> **Problem to solve**
Where a line holds the word "begins", copy that line from the data below.
[Supplied records]
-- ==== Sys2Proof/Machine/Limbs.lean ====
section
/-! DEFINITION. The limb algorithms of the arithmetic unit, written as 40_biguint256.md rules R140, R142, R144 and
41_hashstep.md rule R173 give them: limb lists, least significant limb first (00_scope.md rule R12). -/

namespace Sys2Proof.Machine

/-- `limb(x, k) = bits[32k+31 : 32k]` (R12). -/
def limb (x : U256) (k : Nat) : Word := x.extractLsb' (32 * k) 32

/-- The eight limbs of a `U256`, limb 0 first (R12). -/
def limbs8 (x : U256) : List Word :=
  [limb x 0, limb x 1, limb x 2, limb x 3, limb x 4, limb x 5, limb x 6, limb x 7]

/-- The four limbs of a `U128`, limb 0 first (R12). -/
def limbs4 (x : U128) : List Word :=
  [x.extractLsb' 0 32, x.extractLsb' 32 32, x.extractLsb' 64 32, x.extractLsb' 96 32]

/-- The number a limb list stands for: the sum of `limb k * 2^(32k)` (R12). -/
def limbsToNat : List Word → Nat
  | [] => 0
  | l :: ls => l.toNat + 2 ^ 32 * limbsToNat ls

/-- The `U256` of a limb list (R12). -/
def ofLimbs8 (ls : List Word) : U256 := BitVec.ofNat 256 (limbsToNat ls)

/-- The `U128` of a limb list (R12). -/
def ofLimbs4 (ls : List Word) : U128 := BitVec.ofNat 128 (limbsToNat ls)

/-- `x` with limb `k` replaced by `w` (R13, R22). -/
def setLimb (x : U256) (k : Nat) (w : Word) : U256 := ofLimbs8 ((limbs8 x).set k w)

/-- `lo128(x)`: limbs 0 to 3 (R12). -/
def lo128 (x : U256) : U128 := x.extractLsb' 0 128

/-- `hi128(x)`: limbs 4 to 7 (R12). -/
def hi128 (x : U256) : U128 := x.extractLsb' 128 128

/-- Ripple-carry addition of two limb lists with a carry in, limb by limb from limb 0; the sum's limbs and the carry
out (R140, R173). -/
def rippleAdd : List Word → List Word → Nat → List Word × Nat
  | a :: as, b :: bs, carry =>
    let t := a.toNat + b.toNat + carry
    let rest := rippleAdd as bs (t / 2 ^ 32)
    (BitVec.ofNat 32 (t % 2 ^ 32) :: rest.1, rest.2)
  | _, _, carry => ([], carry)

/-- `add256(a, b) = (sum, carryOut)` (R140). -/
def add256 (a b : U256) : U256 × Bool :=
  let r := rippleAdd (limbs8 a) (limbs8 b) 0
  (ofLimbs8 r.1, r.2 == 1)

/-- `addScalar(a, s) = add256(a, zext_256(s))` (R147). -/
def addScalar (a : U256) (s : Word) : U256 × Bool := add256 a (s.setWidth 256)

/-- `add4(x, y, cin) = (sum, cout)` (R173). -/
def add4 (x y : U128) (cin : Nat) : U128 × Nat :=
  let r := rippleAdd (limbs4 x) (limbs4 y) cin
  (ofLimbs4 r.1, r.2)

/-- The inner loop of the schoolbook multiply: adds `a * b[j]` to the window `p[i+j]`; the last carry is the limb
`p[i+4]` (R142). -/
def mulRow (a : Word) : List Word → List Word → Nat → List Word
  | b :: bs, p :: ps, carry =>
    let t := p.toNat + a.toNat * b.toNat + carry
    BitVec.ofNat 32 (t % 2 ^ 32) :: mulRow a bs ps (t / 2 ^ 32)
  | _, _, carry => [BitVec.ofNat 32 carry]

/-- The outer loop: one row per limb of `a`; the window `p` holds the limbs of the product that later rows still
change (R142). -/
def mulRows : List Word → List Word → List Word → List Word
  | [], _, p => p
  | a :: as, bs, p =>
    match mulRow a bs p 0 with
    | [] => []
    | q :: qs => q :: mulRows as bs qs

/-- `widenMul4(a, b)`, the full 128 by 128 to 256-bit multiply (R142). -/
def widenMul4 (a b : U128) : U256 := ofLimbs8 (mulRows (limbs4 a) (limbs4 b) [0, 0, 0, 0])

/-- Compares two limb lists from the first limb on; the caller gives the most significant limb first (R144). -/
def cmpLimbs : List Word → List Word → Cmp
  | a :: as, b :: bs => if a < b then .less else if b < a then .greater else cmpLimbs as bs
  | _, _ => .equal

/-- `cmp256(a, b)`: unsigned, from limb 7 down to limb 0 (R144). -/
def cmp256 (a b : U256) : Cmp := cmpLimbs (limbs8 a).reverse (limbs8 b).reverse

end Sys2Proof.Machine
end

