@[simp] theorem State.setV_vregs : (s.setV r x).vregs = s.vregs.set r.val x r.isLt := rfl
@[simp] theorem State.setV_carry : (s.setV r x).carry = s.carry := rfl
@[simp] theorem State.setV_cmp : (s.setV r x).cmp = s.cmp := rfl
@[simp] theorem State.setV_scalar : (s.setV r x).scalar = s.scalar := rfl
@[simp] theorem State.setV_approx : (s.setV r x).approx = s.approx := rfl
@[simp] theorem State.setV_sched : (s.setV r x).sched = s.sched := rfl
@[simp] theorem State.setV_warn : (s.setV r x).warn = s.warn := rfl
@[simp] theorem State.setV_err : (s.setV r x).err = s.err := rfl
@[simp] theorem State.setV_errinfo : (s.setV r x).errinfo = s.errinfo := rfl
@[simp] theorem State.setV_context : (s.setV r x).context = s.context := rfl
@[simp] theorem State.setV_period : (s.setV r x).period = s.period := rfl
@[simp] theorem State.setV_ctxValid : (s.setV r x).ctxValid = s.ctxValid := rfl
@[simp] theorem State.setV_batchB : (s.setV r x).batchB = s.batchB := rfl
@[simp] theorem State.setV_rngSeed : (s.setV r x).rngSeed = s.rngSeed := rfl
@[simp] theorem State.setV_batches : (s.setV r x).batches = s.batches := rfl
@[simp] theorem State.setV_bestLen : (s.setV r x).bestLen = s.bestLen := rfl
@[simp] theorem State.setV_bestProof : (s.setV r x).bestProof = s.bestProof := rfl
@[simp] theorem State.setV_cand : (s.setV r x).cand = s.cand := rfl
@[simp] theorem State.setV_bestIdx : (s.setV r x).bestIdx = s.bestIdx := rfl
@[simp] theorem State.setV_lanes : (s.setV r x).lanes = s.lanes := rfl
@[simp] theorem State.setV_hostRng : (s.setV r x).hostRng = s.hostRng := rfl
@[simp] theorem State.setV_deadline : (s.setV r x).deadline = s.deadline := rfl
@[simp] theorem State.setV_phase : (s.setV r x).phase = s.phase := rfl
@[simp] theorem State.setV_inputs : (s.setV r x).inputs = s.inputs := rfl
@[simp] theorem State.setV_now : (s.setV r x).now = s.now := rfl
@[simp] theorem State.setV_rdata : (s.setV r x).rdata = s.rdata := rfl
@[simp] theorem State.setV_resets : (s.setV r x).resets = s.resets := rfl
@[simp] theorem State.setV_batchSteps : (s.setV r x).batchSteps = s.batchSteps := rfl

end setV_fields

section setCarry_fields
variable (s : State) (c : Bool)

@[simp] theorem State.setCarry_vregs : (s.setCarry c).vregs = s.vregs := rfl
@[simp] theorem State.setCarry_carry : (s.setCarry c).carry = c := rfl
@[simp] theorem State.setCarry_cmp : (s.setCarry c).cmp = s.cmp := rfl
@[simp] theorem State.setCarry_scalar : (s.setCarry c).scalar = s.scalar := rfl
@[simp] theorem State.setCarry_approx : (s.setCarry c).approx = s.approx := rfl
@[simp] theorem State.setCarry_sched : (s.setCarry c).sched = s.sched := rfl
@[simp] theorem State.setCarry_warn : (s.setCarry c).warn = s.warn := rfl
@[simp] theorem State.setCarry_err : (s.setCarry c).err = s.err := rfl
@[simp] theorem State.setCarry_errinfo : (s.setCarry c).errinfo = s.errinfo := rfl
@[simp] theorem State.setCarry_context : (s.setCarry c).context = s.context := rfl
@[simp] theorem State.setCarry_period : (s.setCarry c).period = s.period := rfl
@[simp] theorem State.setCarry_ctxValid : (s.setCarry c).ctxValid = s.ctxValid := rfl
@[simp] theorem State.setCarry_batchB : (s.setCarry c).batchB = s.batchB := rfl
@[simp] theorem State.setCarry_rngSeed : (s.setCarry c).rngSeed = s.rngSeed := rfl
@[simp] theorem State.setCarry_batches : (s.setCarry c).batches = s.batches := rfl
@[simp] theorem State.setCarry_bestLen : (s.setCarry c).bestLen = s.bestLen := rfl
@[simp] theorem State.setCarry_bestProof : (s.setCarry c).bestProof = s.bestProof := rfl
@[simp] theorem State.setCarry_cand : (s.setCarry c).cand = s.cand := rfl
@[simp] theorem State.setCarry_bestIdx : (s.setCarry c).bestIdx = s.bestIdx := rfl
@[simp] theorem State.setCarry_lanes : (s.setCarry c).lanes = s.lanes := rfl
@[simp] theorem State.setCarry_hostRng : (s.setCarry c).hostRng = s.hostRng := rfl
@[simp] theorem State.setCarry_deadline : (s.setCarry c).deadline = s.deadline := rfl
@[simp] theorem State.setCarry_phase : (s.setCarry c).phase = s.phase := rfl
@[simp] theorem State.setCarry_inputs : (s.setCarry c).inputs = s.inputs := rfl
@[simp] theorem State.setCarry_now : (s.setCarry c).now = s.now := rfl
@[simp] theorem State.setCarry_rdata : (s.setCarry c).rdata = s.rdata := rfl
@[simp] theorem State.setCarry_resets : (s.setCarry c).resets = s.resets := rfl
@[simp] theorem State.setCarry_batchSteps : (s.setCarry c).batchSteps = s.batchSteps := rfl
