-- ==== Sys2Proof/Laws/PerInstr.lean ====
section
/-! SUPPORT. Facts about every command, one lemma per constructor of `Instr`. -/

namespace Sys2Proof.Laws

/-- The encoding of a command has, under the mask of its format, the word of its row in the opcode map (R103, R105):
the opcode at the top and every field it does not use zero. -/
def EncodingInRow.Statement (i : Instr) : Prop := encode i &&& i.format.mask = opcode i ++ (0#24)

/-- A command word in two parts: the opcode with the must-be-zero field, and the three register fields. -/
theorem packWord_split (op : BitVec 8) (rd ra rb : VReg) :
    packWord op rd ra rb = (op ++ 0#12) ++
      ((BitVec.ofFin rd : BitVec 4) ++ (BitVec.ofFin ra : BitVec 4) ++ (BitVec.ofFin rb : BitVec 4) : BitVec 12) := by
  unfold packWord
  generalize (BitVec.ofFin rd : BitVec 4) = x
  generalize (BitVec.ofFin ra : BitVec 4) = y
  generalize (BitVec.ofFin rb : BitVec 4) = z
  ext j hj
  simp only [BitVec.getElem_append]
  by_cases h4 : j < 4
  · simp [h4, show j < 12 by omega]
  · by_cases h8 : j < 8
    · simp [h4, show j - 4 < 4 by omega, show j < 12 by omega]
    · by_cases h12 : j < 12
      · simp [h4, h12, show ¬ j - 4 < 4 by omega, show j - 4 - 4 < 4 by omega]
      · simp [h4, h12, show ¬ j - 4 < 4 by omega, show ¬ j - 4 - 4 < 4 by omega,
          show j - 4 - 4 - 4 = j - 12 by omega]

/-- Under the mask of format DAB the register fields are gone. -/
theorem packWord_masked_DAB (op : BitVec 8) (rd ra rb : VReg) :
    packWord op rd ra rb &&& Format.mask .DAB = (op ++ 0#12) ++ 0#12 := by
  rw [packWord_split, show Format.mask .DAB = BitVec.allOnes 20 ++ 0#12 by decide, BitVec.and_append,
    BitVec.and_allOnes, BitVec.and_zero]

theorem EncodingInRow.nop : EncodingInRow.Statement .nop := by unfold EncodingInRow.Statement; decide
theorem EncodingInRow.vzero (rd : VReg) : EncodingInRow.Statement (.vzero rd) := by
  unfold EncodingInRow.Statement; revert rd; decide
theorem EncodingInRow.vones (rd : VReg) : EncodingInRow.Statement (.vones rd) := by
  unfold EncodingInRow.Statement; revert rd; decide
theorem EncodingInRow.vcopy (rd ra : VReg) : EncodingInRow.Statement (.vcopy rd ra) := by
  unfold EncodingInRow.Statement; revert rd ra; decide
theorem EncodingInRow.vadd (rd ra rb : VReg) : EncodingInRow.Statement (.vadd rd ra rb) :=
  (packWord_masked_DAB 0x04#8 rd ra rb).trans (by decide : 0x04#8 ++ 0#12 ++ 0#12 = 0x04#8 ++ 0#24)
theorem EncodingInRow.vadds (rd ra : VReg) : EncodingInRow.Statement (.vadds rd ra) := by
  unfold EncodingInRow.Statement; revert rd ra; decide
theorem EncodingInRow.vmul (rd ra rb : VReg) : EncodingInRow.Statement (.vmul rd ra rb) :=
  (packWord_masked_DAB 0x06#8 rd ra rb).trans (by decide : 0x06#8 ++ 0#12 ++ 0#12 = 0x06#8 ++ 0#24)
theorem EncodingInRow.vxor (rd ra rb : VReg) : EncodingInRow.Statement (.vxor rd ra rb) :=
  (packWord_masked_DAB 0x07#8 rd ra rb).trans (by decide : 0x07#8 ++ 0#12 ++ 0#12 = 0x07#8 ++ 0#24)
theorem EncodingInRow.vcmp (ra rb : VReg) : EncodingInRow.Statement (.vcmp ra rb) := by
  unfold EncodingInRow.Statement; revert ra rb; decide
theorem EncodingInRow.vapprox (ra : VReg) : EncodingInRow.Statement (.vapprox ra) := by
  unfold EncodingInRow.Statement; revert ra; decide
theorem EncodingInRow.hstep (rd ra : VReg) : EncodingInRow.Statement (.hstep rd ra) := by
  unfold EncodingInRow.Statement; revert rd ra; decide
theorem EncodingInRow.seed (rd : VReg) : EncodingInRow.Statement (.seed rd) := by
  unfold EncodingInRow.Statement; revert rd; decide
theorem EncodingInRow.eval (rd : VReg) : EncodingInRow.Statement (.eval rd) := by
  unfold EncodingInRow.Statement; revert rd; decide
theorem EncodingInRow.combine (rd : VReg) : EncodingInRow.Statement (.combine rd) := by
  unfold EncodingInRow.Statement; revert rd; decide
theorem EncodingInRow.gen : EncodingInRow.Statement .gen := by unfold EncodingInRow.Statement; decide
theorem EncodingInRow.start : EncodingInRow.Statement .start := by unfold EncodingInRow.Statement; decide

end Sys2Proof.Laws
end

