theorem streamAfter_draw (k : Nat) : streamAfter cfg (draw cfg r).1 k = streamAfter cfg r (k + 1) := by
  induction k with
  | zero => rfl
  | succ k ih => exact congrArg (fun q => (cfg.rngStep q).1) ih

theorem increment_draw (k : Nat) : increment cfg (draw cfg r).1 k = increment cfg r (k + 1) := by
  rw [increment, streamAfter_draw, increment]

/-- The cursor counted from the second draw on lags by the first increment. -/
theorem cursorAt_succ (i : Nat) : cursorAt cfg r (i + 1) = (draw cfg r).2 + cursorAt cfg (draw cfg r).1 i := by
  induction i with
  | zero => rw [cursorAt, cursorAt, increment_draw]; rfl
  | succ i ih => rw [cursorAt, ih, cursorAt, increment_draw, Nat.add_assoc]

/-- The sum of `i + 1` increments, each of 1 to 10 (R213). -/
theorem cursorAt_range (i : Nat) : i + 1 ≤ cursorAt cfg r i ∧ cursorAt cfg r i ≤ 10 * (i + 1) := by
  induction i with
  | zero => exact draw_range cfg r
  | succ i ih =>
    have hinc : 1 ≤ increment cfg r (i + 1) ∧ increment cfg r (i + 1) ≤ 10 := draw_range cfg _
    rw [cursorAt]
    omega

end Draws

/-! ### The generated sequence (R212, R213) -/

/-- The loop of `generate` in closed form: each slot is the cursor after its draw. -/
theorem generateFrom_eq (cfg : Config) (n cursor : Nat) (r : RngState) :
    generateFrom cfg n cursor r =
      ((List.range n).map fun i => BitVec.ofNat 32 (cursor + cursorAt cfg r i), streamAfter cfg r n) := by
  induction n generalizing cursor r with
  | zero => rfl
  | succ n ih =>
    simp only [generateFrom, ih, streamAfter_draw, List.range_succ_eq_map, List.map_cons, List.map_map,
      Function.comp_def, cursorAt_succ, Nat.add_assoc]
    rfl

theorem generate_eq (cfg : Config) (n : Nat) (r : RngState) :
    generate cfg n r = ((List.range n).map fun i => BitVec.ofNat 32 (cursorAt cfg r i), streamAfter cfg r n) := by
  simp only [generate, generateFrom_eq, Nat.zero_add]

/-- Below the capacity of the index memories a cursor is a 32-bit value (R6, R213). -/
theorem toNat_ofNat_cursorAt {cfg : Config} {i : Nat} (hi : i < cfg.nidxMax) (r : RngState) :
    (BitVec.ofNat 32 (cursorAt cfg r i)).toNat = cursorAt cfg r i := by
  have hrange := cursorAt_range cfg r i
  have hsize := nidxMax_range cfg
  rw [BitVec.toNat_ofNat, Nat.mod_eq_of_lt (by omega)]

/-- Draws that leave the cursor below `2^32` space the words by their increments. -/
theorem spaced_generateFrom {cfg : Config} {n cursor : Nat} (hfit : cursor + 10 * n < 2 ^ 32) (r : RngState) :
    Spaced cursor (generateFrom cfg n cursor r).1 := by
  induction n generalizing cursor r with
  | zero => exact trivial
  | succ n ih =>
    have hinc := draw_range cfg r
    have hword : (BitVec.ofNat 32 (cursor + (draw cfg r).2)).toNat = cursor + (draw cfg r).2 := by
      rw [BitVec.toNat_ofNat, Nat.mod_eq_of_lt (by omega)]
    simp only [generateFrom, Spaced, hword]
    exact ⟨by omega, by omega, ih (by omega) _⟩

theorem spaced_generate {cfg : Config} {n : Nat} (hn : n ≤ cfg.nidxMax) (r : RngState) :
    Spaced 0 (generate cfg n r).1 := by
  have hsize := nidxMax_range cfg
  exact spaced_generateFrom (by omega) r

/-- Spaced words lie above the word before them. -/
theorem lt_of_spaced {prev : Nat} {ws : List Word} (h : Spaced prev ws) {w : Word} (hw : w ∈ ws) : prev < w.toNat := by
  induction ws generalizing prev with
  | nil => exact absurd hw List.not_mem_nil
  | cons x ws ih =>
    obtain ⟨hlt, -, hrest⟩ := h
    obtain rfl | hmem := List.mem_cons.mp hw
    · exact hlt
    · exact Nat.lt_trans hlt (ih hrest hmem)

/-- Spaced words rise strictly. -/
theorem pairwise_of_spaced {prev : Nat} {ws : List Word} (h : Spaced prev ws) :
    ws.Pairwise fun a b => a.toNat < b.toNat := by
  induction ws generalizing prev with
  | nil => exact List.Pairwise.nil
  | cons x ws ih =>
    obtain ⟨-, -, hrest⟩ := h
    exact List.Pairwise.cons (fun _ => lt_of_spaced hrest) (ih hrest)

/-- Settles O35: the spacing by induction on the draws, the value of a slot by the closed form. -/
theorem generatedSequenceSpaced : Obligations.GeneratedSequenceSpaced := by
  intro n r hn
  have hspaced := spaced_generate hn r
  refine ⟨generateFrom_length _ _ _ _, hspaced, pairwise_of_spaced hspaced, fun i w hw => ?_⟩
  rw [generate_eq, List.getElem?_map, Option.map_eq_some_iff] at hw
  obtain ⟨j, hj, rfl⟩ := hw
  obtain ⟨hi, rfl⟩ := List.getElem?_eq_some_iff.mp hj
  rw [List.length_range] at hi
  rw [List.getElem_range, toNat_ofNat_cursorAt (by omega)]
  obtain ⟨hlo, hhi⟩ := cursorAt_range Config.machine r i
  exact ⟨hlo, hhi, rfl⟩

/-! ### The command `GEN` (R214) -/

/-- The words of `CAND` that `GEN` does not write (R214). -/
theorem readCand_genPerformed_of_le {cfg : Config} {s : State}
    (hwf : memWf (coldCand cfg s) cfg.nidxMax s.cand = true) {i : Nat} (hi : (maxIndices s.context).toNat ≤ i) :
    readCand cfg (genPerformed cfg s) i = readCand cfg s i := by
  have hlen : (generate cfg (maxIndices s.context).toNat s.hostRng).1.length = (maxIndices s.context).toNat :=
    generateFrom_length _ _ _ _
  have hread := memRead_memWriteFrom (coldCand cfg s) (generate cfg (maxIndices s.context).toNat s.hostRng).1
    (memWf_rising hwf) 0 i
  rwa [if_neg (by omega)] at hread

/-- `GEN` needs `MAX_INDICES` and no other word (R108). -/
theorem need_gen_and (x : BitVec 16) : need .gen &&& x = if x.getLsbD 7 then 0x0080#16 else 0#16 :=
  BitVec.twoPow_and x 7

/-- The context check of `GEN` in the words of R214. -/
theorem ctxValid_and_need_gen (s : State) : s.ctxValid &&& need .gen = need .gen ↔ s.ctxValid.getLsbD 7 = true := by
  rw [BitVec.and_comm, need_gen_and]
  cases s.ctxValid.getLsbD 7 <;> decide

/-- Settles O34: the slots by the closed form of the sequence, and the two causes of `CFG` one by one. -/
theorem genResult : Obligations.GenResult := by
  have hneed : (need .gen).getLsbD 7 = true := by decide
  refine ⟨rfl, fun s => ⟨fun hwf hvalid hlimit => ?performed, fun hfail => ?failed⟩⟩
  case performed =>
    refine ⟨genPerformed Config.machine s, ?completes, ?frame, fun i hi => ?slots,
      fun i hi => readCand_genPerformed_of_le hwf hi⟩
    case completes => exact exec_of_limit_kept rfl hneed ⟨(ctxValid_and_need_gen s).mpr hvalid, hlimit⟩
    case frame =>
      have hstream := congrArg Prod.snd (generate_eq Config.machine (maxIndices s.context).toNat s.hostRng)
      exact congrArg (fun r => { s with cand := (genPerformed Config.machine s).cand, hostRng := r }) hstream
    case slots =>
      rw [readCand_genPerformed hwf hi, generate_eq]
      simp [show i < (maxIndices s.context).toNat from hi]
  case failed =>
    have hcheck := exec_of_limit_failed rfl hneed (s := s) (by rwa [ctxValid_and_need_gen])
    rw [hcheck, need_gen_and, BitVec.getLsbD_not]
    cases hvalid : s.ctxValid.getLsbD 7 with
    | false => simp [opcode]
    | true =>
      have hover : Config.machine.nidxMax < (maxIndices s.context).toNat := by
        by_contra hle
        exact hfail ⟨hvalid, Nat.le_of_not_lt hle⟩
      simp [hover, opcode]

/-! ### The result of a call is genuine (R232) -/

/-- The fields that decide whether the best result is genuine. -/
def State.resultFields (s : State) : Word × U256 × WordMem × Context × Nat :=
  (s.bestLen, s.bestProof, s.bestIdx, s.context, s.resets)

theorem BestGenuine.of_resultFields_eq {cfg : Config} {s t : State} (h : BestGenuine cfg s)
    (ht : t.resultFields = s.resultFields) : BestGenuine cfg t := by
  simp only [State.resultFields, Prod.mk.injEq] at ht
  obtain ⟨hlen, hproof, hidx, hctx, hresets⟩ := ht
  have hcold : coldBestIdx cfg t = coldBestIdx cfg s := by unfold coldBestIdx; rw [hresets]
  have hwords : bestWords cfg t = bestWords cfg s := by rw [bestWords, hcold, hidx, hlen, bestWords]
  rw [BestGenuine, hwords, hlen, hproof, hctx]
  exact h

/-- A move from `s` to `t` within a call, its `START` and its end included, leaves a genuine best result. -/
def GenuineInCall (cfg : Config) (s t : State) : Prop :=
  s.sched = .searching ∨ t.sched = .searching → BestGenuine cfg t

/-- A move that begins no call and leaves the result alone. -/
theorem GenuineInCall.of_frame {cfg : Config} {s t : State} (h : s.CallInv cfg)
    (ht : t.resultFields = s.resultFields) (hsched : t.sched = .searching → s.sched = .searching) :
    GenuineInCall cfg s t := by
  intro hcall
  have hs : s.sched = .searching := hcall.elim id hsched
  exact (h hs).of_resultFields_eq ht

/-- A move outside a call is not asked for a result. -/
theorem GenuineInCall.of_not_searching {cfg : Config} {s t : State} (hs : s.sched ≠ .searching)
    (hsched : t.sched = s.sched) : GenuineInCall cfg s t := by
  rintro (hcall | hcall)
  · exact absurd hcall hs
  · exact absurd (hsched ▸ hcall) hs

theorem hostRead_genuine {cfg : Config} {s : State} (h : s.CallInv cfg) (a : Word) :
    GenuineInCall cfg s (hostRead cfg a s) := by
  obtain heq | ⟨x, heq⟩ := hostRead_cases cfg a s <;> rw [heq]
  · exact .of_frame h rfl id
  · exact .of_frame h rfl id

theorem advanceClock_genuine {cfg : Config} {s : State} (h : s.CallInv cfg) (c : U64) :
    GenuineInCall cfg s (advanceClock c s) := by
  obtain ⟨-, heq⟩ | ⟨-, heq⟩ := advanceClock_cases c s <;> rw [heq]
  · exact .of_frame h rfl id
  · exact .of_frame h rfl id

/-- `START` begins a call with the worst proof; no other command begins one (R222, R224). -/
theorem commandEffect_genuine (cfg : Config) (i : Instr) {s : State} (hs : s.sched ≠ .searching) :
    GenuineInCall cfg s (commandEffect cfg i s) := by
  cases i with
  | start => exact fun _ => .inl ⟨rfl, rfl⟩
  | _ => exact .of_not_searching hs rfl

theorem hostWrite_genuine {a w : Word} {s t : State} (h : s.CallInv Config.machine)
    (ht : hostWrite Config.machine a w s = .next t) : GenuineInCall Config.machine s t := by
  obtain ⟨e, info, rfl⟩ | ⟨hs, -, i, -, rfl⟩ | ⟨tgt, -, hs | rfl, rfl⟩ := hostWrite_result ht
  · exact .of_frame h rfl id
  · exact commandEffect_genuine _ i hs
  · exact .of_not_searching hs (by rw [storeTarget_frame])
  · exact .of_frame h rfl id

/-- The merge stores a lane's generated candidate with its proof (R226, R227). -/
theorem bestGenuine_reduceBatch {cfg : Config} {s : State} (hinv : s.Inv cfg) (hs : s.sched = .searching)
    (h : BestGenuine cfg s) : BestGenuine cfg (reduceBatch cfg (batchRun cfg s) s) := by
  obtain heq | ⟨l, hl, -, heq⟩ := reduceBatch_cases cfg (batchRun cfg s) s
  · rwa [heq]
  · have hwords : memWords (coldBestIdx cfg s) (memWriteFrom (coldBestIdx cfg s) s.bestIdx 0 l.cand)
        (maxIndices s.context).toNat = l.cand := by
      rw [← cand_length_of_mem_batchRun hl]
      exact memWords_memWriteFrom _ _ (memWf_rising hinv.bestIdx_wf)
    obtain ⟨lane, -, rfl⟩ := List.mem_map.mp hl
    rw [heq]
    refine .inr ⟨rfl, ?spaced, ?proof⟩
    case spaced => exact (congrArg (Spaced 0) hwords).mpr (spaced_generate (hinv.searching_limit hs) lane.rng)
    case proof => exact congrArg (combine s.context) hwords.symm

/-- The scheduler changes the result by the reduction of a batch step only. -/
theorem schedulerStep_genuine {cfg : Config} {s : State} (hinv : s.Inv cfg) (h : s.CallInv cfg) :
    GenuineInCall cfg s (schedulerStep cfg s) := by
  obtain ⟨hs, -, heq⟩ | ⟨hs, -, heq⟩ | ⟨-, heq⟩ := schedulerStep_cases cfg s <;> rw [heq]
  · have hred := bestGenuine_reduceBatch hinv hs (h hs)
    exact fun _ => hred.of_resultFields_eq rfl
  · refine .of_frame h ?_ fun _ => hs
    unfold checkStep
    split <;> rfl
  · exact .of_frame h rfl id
[/Supplied records]
> **Answer space**
/-- A move that begins no call and leaves the result alone. -/
/-- `START` begins a call with the worst proof; no other command begins one (R222, R224). -/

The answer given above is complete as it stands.